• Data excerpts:
---------------

-- ==== Sys2Proof/Machine/Acts.lean ====
section
/-!
DEFINITION. What the machine can do next: the enabled acts of a state, of which a step performs one.
-/
namespace Sys2Proof.Machine

/-- What the module's units do between the events that the opcode table names: a part of an item's work by itself, a lane of an
ATOM, the start of a unit and a slice's idle state, the distributor's pre-emption, and the first half of a context kill. -/
inductive Part where
  | copyBegin (item idx : Nat)
  | copyMove (item idx : Nat)
  | hmw (item : Nat)
  | ray (item : Nat)
  | atom (id : Nat)
  | start (kind : StartKind) (slice : Nat)
  | idle (slice : Nat)
  | preempt (team : Nat)
  | kill (ctx : Nat)
  deriving DecidableEq, Repr

/-- One act: an event from outside, an event within the module, a part of one, the issue of a flow, or one act of a default
handler. -/
inductive Act where
  | input (i : Instr)
  | event (i : Instr)
  | part (p : Part)
  | issue (c : Issuer)
  | dflt (team gid : Nat)
  deriving DecidableEq, Repr

/-- Whether an event can take place: its meaning answers a next state. -/
def State.enabled (s : State) (i : Instr) : Bool := match exec i s with | .next _ => true | _ => false

/-- Performs a part. -/
def State.doPart (s : State) : Part → State
  | .copyBegin item idx => s.copyBegin item idx
  | .copyMove item idx => s.copyMove item idx
  | .hmw item => s.hmwPart item
  | .ray item => s.rayPart item
  | .atom id => s.atomPerform id
  | .start k slice => s.startNext k slice
  | .idle slice => s.idle slice
  | .preempt team => s.ownPreempt team
  | .kill ctx => s.killBegin ctx

/-! ## Issue -/

/-- Whether the cluster of a team's core has started (R374). -/
def State.teamRuns (s : State) (t : Team) : Bool :=
  match t.core with
  | some c => s.hasStarted .cluster (clusterOf c)
  | none => false

/-- The flows of a group that are ready to issue (R209, R217, R218). -/
def Group.readyFlows (g : Group) : List Nat :=
  if g.retired || g.saved then []
  else
    match g.handler with
    | some h => if h.stop == .running && !h.dflt && h.sleep == .awake then [4] else []
    | none =>
      if g.pending.isSome || g.preempt then []
      else (List.range 4).filter fun k => (g.record k).used && (g.record k).sleep == .awake && !g.heldAtJoin k

def State.issues (s : State) : List Act :=
  s.teams.flatMap fun t =>
    if s.teamRuns t then t.groups.flatMap fun g => g.readyFlows.map fun k => .issue ⟨t.uid, g.gid, k⟩ else []

/-- The default handlers that can go on (R377). -/
def State.dfltActs (s : State) : List Act :=
  s.teams.flatMap fun t =>
    if s.teamRuns t then (t.groups.filter fun g => s.dfltDue t g).map fun g => .dflt t.uid g.gid else []

/-! ## Events that a state may hold -/

/-- The event that may end what a flow sleeps on. -/
def sleepEvents (u gid k : Nat) : Sleep → List Instr
  | .yield => [.yieldExpiry u gid k]
  | .record => [.recordFreeWaitEnd u gid k]
  | .bwait .. | .woken _ => [.bwaitWake u gid k]
  | .queue .. => [.queueRetest u gid k]
  | .room _ => [.dlaunchEnqueue u gid k]
  | .slots .. => [.raySlotBind u gid k]
  | .drain _ => [.xdrainComplete u gid k]
  | .awake | .xlate .. | .wgalloc .. | .hbar _ | .hld _ | .atom _ => []

/-- The events of a group: its flows' sleeps, its outstanding results, its trap entry and its retirement. -/
def Group.events (g : Group) (u : Nat) : List Instr :=
  if g.retired || g.saved then []
  else
    (List.range 5).flatMap (fun k => sleepEvents u g.gid k (g.sleepOf k) ++ [.atomReturn u g.gid k])
      ++ (g.pends.zipIdx.filter fun p => p.1.win == 0).map (fun p => .longLatencyResult u g.gid p.2)
      ++ (if g.entryDue then [.trapEntry u g.gid] else [])
      ++ (if g.live == 0#32 then [.groupRetire u g.gid] else [])

/-- The events of an item. -/
def Item.events (i : Item) : List Instr :=
  match i.work with
  | .copy _ _ _ _ _ items => (List.range items.length).map fun k => .copyItemComplete i.id k
  | .mma .. => [.matrixGrant (clusterOf i.core), .mmaComplete (clusterOf i.core)]
  | .hld .. => [.htuItemComplete i.id]
  | .hctl .. => [.hctlComplete i.id]
  | .lcu .. => [.lcuOperation i.id, .lcuItemComplete i.id]
  | .ray .. => (lanesOf i.eff).map (fun l => .traversalStep i.party.team i.party.gid l) ++ [.rayItemComplete i.id]
  | .arrival .. => [.barrierArrival i.id]

/-- The parts of an item's work that may be done by themselves. -/
def Item.parts (i : Item) : List Part :=
  match i.work with
  | .copy _ _ _ _ _ items => (List.range items.length).flatMap fun k =>
      match i.copyAt k with
      | some .queued => [.copyBegin i.id k]
      | some (.running ..) => [.copyMove i.id k]
      | _ => []
  | .hctl .hmw .. => [.hmw i.id]
  | .ray .save .. | .ray .load .. => [.ray i.id]
  | _ => []

/-- The ways to put `n` ranks on distinct cores of a list. -/
def corePicks : Nat → List Nat → List (List Nat)
  | 0, _ => [[]]
  | n + 1, cs => cs.flatMap fun c => (corePicks n (cs.filter fun x => x != c)).map fun r => c :: r

/-- The events of a grid: its dispatch, the placements of its next gang, its completion. -/
def State.gridEvents (s : State) (g : Grid) : List Instr :=
  match g.state with
  | .queued => [.dispatch g.uid]
  | .eligible =>
    .gridComplete g.uid ::
      (if g.placed < g.teamCount then
        (s.clustersOf g.slice).flatMap fun cl =>
          (corePicks (pktGang g.packet) ((List.range 4).map fun i => 4 * cl + i)).map fun cs => .teamPlacement g.uid cs
       else [])
  | .complete => []

/-- The events of a graph. -/
def Graph.events (x : Graph) : List Instr :=
  (List.range x.nodes.length).flatMap fun n => [.batchTimeout x.uid n, .batchDrain x.uid n]

/-- The pre-emptions that the distributor may make (R208). -/
def State.ownPreempts (s : State) : List Part :=
  (s.grids.filter fun g => g.state == .eligible && decide (g.placed < g.teamCount)).flatMap fun g =>
    (s.teams.filter fun t => t.core.isSome && s.ownPreemptDue g t).map fun t => .preempt t.uid

/-- The context kill that the next outside event is, as it begins (R228). -/
def State.killParts (s : State) : List Part := match s.inputs with | .contextKill ctx :: _ => [.kill ctx] | _ => []

/-- The parts that the module's own units may perform next. -/
def State.parts (s : State) : List Part :=
  s.killParts ++ s.items.flatMap Item.parts
    ++ ((s.reds.filter fun r => r.back.isSome && (s.redDue r.id true).isSome && !r.lanes.isEmpty).map fun r => .atom r.id)
    ++ s.ownPreempts
    ++ ((List.range s.cut).flatMap fun k =>
      (if (s.nextStart .matrix k).isSome then [.start .matrix k] else [])
        ++ (if (s.nextStart .bank k).isSome then [.start .bank k] else [])
        ++ (if s.idleDue k then [.idle k] else []))

/-- The returns of space that a tenant has written (R371). -/
def State.ringEvents (s : State) : List Instr :=
  s.streams.filterMap fun x =>
    (s.context? x.cfg.ctx).bind fun c => (s.returned c x).map fun r => .ringReturn x.engine x.stream r.1 r.2.1

/-- The events that the module's own units may perform next. -/
def State.candidates (s : State) : List Instr :=
  s.teams.flatMap (fun t => if t.core.isSome then t.groups.flatMap fun g => g.events t.uid else [])
    ++ (s.teams.filter fun t => t.groups.any fun g => g.hbarIn).map (fun t => .hbarRelease t.uid)
    ++ s.items.flatMap Item.events
    ++ s.reds.map (fun r => .redPerform r.id)
    ++ s.grids.flatMap s.gridEvents
    ++ s.graphs.flatMap Graph.events
    ++ s.heads.flatMap (fun h => [.frameLatch h.engine h.head, .frameDone h.engine h.head])
    ++ s.streams.map (fun x => .accessUnitWrite x.engine x.stream)
    ++ s.ringEvents
    ++ (List.range s.cut).filterMap fun k => (s.nextStart .cluster k).map fun n => .clusterStart n

/-- The enabled acts. Before boot has ended a stage of it is due; a halted module waits for reset. Slots that have returned
to a pool are granted before anything else happens (R238). -/
def State.acts (s : State) : List Act :=
  let outside : List Act := (s.inputs.take 1).map .input
  match s.boot with
  | .atStage _ => outside ++ [.event .bootStage]
  | .recovery | .halted => outside
  | .running =>
    match s.nextGrant with
    | some c => [.event (.wgallocGrant c.team c.gid c.flow)]
    | none => outside ++ (s.candidates.filter s.enabled).map .event ++ s.parts.map .part ++ s.dfltActs ++ s.issues

end Sys2Proof.Machine
end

---------------

Give the number of lines in the entries that hold the string "clusterOf", and add nothing else.

• ANSWER TO THIS EXERCISE:
2